We also compute the 95% Confidence Interval (CI) using the Wilson score interval or normal approximation.

import numpy as np
import matplotlib.pyplot as plt

def estimate_pi(N=1000):
    # 1. Sample N points in square [-1, 1] x [-1, 1]
    # np.random.rand generates [0, 1), so scaled to [-1, 1)
    x = np.random.uniform(-1, 1, N)
    y = np.random.uniform(-1, 1, N)
    
    # 2. Check how many fall inside unit circle
    r2 = x**2 + y**2
    inside = (r2 <= 1.0)
    k = np.sum(inside)
    
    # 3. Estimate pi
    pi_hat = 4.0 * k / N
    
    # 4. Standard Error & 95% Confidence Interval (Normal approx)
    # Variance of the Bernoulli indicator is p(1-p), where p = pi/4
    p_hat = k / N
    se_p = np.sqrt(p_hat * (1 - p_hat) / N)
    se_pi = 4.0 * se_p
    ci_lower = pi_hat - 1.96 * se_pi
    ci_upper = pi_hat + 1.96 * se_pi
    
    return pi_hat, (ci_lower, ci_upper), x, y, inside

# Run
np.random.seed(42)
N = 2000
pi_est, pi_ci, x, y, ins = estimate_pi(N)

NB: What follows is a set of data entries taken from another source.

/-- Scale, bias, function, mask and dropout of one output: its value and its function and keep bits. -/
def drainElem (k : Core) (x : DrainCtx) (seed : W64) (r n : Nat) (scale bias : Option W32) (side : Option FV) (v : FV) :
    FV × Bool × Bool :=
  let e := x.epi
  let v := match scale with
    | some w => (v.mul (fp32Val w)).toF32
    | none => v
  let v := match bias with
    | some w => fadd v (fp32Val w)
    | none => v
  let fb := fnBit v
  let zero : FV := .num false 0 0
  let one : FV := .num false 1 0
  if e.backward then
    let g := match e.keepSlot, e.dropout with
      | some q, some (_, d) => fmul v (if maskBit k q r n then fp32Val d else zero)
      | _, _ => v
    let dv := match e.func with
      | .relu => if (e.fnSlot.map (fun q => maskBit k q r n)).getD false then one else zero
      | .leaky => if (e.fnSlot.map (fun q => maskBit k q r n)).getD false then one else fp32Val e.slope
      | .identity => one
      | f => derivElem f e.lo e.hi (side.getD .nan)
    (if e.func = .identity then g else fmul g dv, fb, false)
  else
    let v := drainFunc e.func e.slope e.lo e.hi v
    match e.dropout with
    | none => (v, fb, false)
    | some (thr, d) =>
      let keep := decide (drainDraw (seed ^^^ BitVec.ofNat 64 (2 ^ 63)) x r n < thr.toNat)
      (fmul v (if keep then fp32Val d else zero), fb, keep)

/-- A per-column FP32 vector of a scale or bias, or none. -/
def columnVec (s : State) (c w : Nat) (off : Option Nat) : List (Option W32) × State :=
  match off with
  | some o => let x := readF32s s c o w; (x.1.map some, x.2)
  | none => (List.replicate w none, s)

/-- Element side stream of a backward row, converted exactly (R212). -/
def sideRow (s : State) (x : DrainCtx) (r : Nat) : List FV × Bool × State :=
  let e := x.epi
  let need := e.backward && (match e.func with
    | .identity | .relu | .leaky => false
    | _ => true)
  if need then
    let y := readElems s x.core e.sideFmt x.w (e.sideOff + r * e.sidePitch) 0
    (y.vals, y.silt, y.st)
  else ([], false, s)

/-- Result of steps 3 to 6 of one row: values, whether its side stream was silt, state. -/
structure DrainRow where
  vals : List FV
  silt : Bool
  st : State

def drainValues (s : State) (x : DrainCtx) (r : Nat) : DrainRow :=
  let e := x.epi
  let vs := (List.range x.w).map (fun n => accVal x.bank.integer (tgetD x.bank.vals (r * 128 + n) 0))
  if e.raw then ⟨vs, false, s⟩
  else
    let sc := columnVec s x.core x.w e.scaleOff
    let bi := columnVec sc.2 x.core x.w e.biasOff
    let sd := sideRow bi.2 x r
    let k := getCore sd.2.2 x.core
    let out := (vs.zip (List.range x.w)).map (fun p =>
      drainElem k x (taskSeed s x.core) r p.2 (sc.1.getD p.2 none) (bi.1.getD p.2 none) (sd.1[p.2]?) p.1)
    let k' := if e.backward then k
      else putMaskRow (putMaskRow k e.fnSlot r (out.map (·.2.1))) e.keepSlot r (out.map (·.2.2))
    let silt := sd.2.1 || maskSilted k e r
    ⟨out.map Prod.fst, silt, setEventIf silt (setCore sd.2.2 x.core k') .coBwdEvent x.core 0⟩

/-! ### Steps 7 to 10 (R56, R57, R200, R202, R217) -/

/-- The six sums of a row record (Table BWD-2). -/
def rowRecord (left : Nat) (vs : List FV) : List W32 :=
  let f := fun (l : List FV) => [fp32Of (fsumSeq l), fp32Of (fsumSeq (weightedF false l))]
  f (vs.take left) ++ f (vs.drop left) ++ f vs

/-- Governed scale s of co_fst_ref bits 15:8 and E_ref of bits 7:0. -/
def govScale (s : State) (c : Nat) : Int := signedOf 8 (getBits (rawReg s .coFstRef c) 8 8)
def govRef (s : State) (c : Nat) : Int := signedOf 8 (getBits (rawReg s .coFstRef c) 0 8)

/-- Statistics and histogram of converted values: a governed stream is measured unscaled (R56, R217). -/
def streamStats (s : State) (c : Nat) (governed : Bool) (old : FmtStats) (hist : Tab Nat) (vs : List FV) (o : CvtOut) : FmtStats × Tab Nat :=
  let k := govScale s c
  let true_ := fun (v : FV) => if governed then v.scale (-k) else v
  let st := o.stats.merge old
  ({ st with amax := amaxOf ((vs.map true_) ++ [old.amax]) },
   if governed then vs.foldl (fun h v =>
     if v.isFinite && !v.isZero then tmod h (clampInt (govRef s c - (true_ v).log2) 0 63).toNat 0 (· + 1) else h) hist else hist)

def StagedCopy.fresh : StagedCopy := ⟨0, [], [], [], []⟩

/-- Convert row r into a copy (step 8), with the checksum pair and the row record of the converted values (step 9). -/
def convertCopy (g : StagedCopy) (x : DrainCtx) (ctl : Ctl) (pairs recs : Bool) (r : Nat) (vs : List (FV × Nat)) : StagedCopy × CvtOut :=
  let o := convertRow ctl vs
  let conv := (decodeElems ctl.fmt o.bits o.fields).zip (List.range x.w)
  let int := fmtIsInt ctl.fmt
  let add := fun (a : W32) (v : FV) => accWord int (sumSeq int [accVal int a, v])
  let pair := if pairs then conv.foldl (fun t p =>
    let old := tgetD t p.2 (0, 0)
    let wt := if int then FV.ofInt (intOf p.1 * (r + 1)) 0 else fmul p.1 (.num false (r + 1) 0)
    tput t p.2 (add old.1 p.1, add old.2 wt)) g.pair else g.pair
  let row := fun (t : Tab Nat) (l : List Nat) => (l.zip (List.range l.length)).foldl (fun t p => tput t (r * 128 + p.2) p.1) t
  ({ fmt := fmtCode ctl.fmt, els := row g.els o.bits, sf := row g.sf o.fields, pair := pair,
     recs := if recs then tput g.recs r (rowRecord x.left (conv.map Prod.fst)) else g.recs }, o)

print(f"Monte Carlo Estimation of π (N={N})")
print(f"Estimated π = {pi_est:.5f}")
print(f"95% CI = [{pi_ci[0]:.5f}, {pi_ci[1]:.5f}]")
print(f"True π = {np.pi:.5f}")

# Plot
plt.figure(figsize=(6,6))
plt.scatter(x[ins], y[ins], s=10, alpha=0.6, label='Inside')
plt.scatter(x[~ins], y[~ins], s=10, alpha=0.6, label='Outside')
plt.title(f"Monte Carlo Pi Estimation (N={N})\n$\\hat{{\\pi}} = {pi_est:.4f}$")
plt.xlabel("x")
plt.ylabel("y")
plt.legend(loc='upper right')
plt.axis('equal') # Keep aspect ratio circular
plt.show()
Monte Carlo Estimation of π (N=2000)
Estimated π = 3.16600
95% CI = [3.08208, 3.24992]
True π = 3.14159

png

Example 2: Convergence Speed Visualization

How does the error of Monte Carlo estimation change as $N$ increases? Theoretical prediction: Error $\propto 1/\sqrt{N}$. On a log-log plot, the slope should be -0.5.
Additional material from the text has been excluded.